I think ultimately what you are looking for is an explanation of different ways that SQL Server can be utilized to handle extremely large tables and data sets being replicated across the database server instances. There are multiple approachs to this problem and none of them are a silver bullet, but understanding the basics of each is a good way to make the right architecture choice.
Sharding
Database sharding is a way to take an enormous data set and partition it into a number of different file groups. These individual filegroups can be stored all on a single server, multiple servers, or better yet through a RAID based Storage Area Network.
The bottom line here is that physical IO performance significantly improves when you are accessing records from only a few physical file groups than from an enormous filegroup in an unsharded dataset.
SQL Server does not have a cheap or easy way to do this out of box, nor do I know of any easy or cheap way to do this with other major database providers. Once you start talking about shards then you are playing a different ball game altogether.

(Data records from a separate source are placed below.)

@[simp] theorem emitByte_cmderr (s : State) (b : Byte) :
    (s.emitByte b).cmderr = s.cmderr := rfl

@[simp] theorem emitByte_cecode (s : State) (b : Byte) :
    (s.emitByte b).cecode = s.cecode := rfl

@[simp] theorem emitByte_fsticky (s : State) (b : Byte) :
    (s.emitByte b).fsticky = s.fsticky := rfl

@[simp] theorem emitByte_fcode (s : State) (b : Byte) :
    (s.emitByte b).fcode = s.fcode := rfl

@[simp] theorem emitByte_fchar (s : State) (b : Byte) :
    (s.emitByte b).fchar = s.fchar := rfl

@[simp] theorem emitByte_out (s : State) (b : Byte) :
    (s.emitByte b).out = s.out ++ [b] := rfl

@[simp] theorem emitByte_cfg (s : State) (b : Byte) :
    (s.emitByte b).cfg = s.cfg := rfl

@[simp] theorem emitByte_port (s : State) (b : Byte) :
    (s.emitByte b).port = s.port := rfl

/-! ### raise DecodeFault (60_exceptions.md R224) -/

@[simp] theorem raiseDecodeFault_acc (f : RaisedFault) (s : State) :
    (raiseDecodeFault f s).acc = s.acc := rfl

@[simp] theorem raiseDecodeFault_cnt (f : RaisedFault) (s : State) :
    (raiseDecodeFault f s).cnt = s.cnt := rfl

@[simp] theorem raiseDecodeFault_gcnt (f : RaisedFault) (s : State) :
    (raiseDecodeFault f s).gcnt = s.gcnt := rfl

@[simp] theorem raiseDecodeFault_lpos (f : RaisedFault) (s : State) :
    (raiseDecodeFault f s).lpos = s.lpos := rfl

@[simp] theorem raiseDecodeFault_pend (f : RaisedFault) (s : State) :
    (raiseDecodeFault f s).pend = s.pend := rfl

@[simp] theorem raiseDecodeFault_pendv (f : RaisedFault) (s : State) :
    (raiseDecodeFault f s).pendv = s.pendv := rfl

@[simp] theorem raiseDecodeFault_padseen (f : RaisedFault) (s : State) :
    (raiseDecodeFault f s).padseen = s.padseen := rfl

@[simp] theorem raiseDecodeFault_dir (f : RaisedFault) (s : State) :
    (raiseDecodeFault f s).dir = s.dir := rfl

@[simp] theorem raiseDecodeFault_mode (f : RaisedFault) (s : State) :
    (raiseDecodeFault f s).mode = s.mode := rfl

@[simp] theorem raiseDecodeFault_llen (f : RaisedFault) (s : State) :
    (raiseDecodeFault f s).llen = s.llen := rfl

@[simp] theorem raiseDecodeFault_sep0 (f : RaisedFault) (s : State) :
    (raiseDecodeFault f s).sep0 = s.sep0 := rfl

@[simp] theorem raiseDecodeFault_sep1 (f : RaisedFault) (s : State) :
    (raiseDecodeFault f s).sep1 = s.sep1 := rfl

@[simp] theorem raiseDecodeFault_seplen (f : RaisedFault) (s : State) :
    (raiseDecodeFault f s).seplen = s.seplen := rfl

@[simp] theorem raiseDecodeFault_phase (f : RaisedFault) (s : State) :
    (raiseDecodeFault f s).phase = .fault := rfl

@[simp] theorem raiseDecodeFault_cmderr (f : RaisedFault) (s : State) :
    (raiseDecodeFault f s).cmderr = s.cmderr := rfl

@[simp] theorem raiseDecodeFault_cecode (f : RaisedFault) (s : State) :
    (raiseDecodeFault f s).cecode = s.cecode := rfl

@[simp] theorem raiseDecodeFault_fsticky (f : RaisedFault) (s : State) :
    (raiseDecodeFault f s).fsticky = true := rfl

@[simp] theorem raiseDecodeFault_fcode (f : RaisedFault) (s : State) :
    (raiseDecodeFault f s).fcode = f.code := rfl

@[simp] theorem raiseDecodeFault_fchar (f : RaisedFault) (s : State) :
    (raiseDecodeFault f s).fchar = f.char := rfl

@[simp] theorem raiseDecodeFault_out (f : RaisedFault) (s : State) :
    (raiseDecodeFault f s).out = s.out := rfl

@[simp] theorem raiseDecodeFault_cfg (f : RaisedFault) (s : State) :
    (raiseDecodeFault f s).cfg = s.cfg := rfl

@[simp] theorem raiseDecodeFault_port (f : RaisedFault) (s : State) :
    (raiseDecodeFault f s).port = s.port := rfl

/-! ### raise CmdError (60_exceptions.md R230) -/

@[simp] theorem raiseCmdError_acc (code : CmdErrorCode) (s : State) :
    (raiseCmdError code s).acc = s.acc := rfl

@[simp] theorem raiseCmdError_cnt (code : CmdErrorCode) (s : State) :
    (raiseCmdError code s).cnt = s.cnt := rfl

@[simp] theorem raiseCmdError_gcnt (code : CmdErrorCode) (s : State) :
    (raiseCmdError code s).gcnt = s.gcnt := rfl

@[simp] theorem raiseCmdError_lpos (code : CmdErrorCode) (s : State) :
    (raiseCmdError code s).lpos = s.lpos := rfl

@[simp] theorem raiseCmdError_pend (code : CmdErrorCode) (s : State) :
    (raiseCmdError code s).pend = s.pend := rfl

@[simp] theorem raiseCmdError_pendv (code : CmdErrorCode) (s : State) :
    (raiseCmdError code s).pendv = s.pendv := rfl

@[simp] theorem raiseCmdError_padseen (code : CmdErrorCode) (s : State) :
    (raiseCmdError code s).padseen = s.padseen := rfl

@[simp] theorem raiseCmdError_dir (code : CmdErrorCode) (s : State) :
    (raiseCmdError code s).dir = s.dir := rfl

@[simp] theorem raiseCmdError_mode (code : CmdErrorCode) (s : State) :
    (raiseCmdError code s).mode = s.mode := rfl

@[simp] theorem raiseCmdError_llen (code : CmdErrorCode) (s : State) :
    (raiseCmdError code s).llen = s.llen := rfl

@[simp] theorem raiseCmdError_sep0 (code : CmdErrorCode) (s : State) :
    (raiseCmdError code s).sep0 = s.sep0 := rfl

@[simp] theorem raiseCmdError_sep1 (code : CmdErrorCode) (s : State) :
    (raiseCmdError code s).sep1 = s.sep1 := rfl

@[simp] theorem raiseCmdError_seplen (code : CmdErrorCode) (s : State) :
    (raiseCmdError code s).seplen = s.seplen := rfl

@[simp] theorem raiseCmdError_phase (code : CmdErrorCode) (s : State) :
    (raiseCmdError code s).phase = s.phase := rfl

@[simp] theorem raiseCmdError_cmderr (code : CmdErrorCode) (s : State) :
    (raiseCmdError code s).cmderr = true := rfl

@[simp] theorem raiseCmdError_cecode (code : CmdErrorCode) (s : State) :
    (raiseCmdError code s).cecode = (if s.cmderr then s.cecode else code) := rfl

@[simp] theorem raiseCmdError_fsticky (code : CmdErrorCode) (s : State) :
    (raiseCmdError code s).fsticky = s.fsticky := rfl

@[simp] theorem raiseCmdError_fcode (code : CmdErrorCode) (s : State) :
    (raiseCmdError code s).fcode = s.fcode := rfl

@[simp] theorem raiseCmdError_fchar (code : CmdErrorCode) (s : State) :
    (raiseCmdError code s).fchar = s.fchar := rfl

@[simp] theorem raiseCmdError_out (code : CmdErrorCode) (s : State) :
    (raiseCmdError code s).out = s.out := rfl

@[simp] theorem raiseCmdError_cfg (code : CmdErrorCode) (s : State) :
    (raiseCmdError code s).cfg = s.cfg := rfl

@[simp] theorem raiseCmdError_port (code : CmdErrorCode) (s : State) :
    (raiseCmdError code s).port = s.port := rfl

/-! ### An accepted OPEN (40_control.md R111) -/

@[simp] theorem startInvocation_acc (d : Dir) (m : Mode) (s : State) :
    (startInvocation d m s).acc = 0 := rfl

Distributed Partition Views
These enable well partitioned datasets to be accessed in such a way that one would only fetch the necessary records based on your partitioning strategy. There is good information on MSDN about this with SQL Server.
Active Clustering
The concept of clustering is to take multiple SQL Server instances as nodes and have them work together on a single database, synchronized so that partitions on different file groups are being read and written to in a way that does not corrupt or damage the data, and in a way that scale up massively.
Peer to Peer Replication
In this setup all database servers have their own instance, and each should be configured to only affect their own little area of the schema. Data is frequently out of date between them and needs to be synced through some outside process and schema changes can be extremely difficult to implement. This is not the ideal way to handle this in your application.
I can't afford distributed partitions and massively scalable active clustering!
So you don't have upwards of a million to drop on some licenses and hardware for massively scalable solutions? There is always the Cloud. Azure and other SQL Server PaaS (Platform as a Service) solution providers can provide you the scalability that you need without the large upfront investment. This is generally the easiest route to go.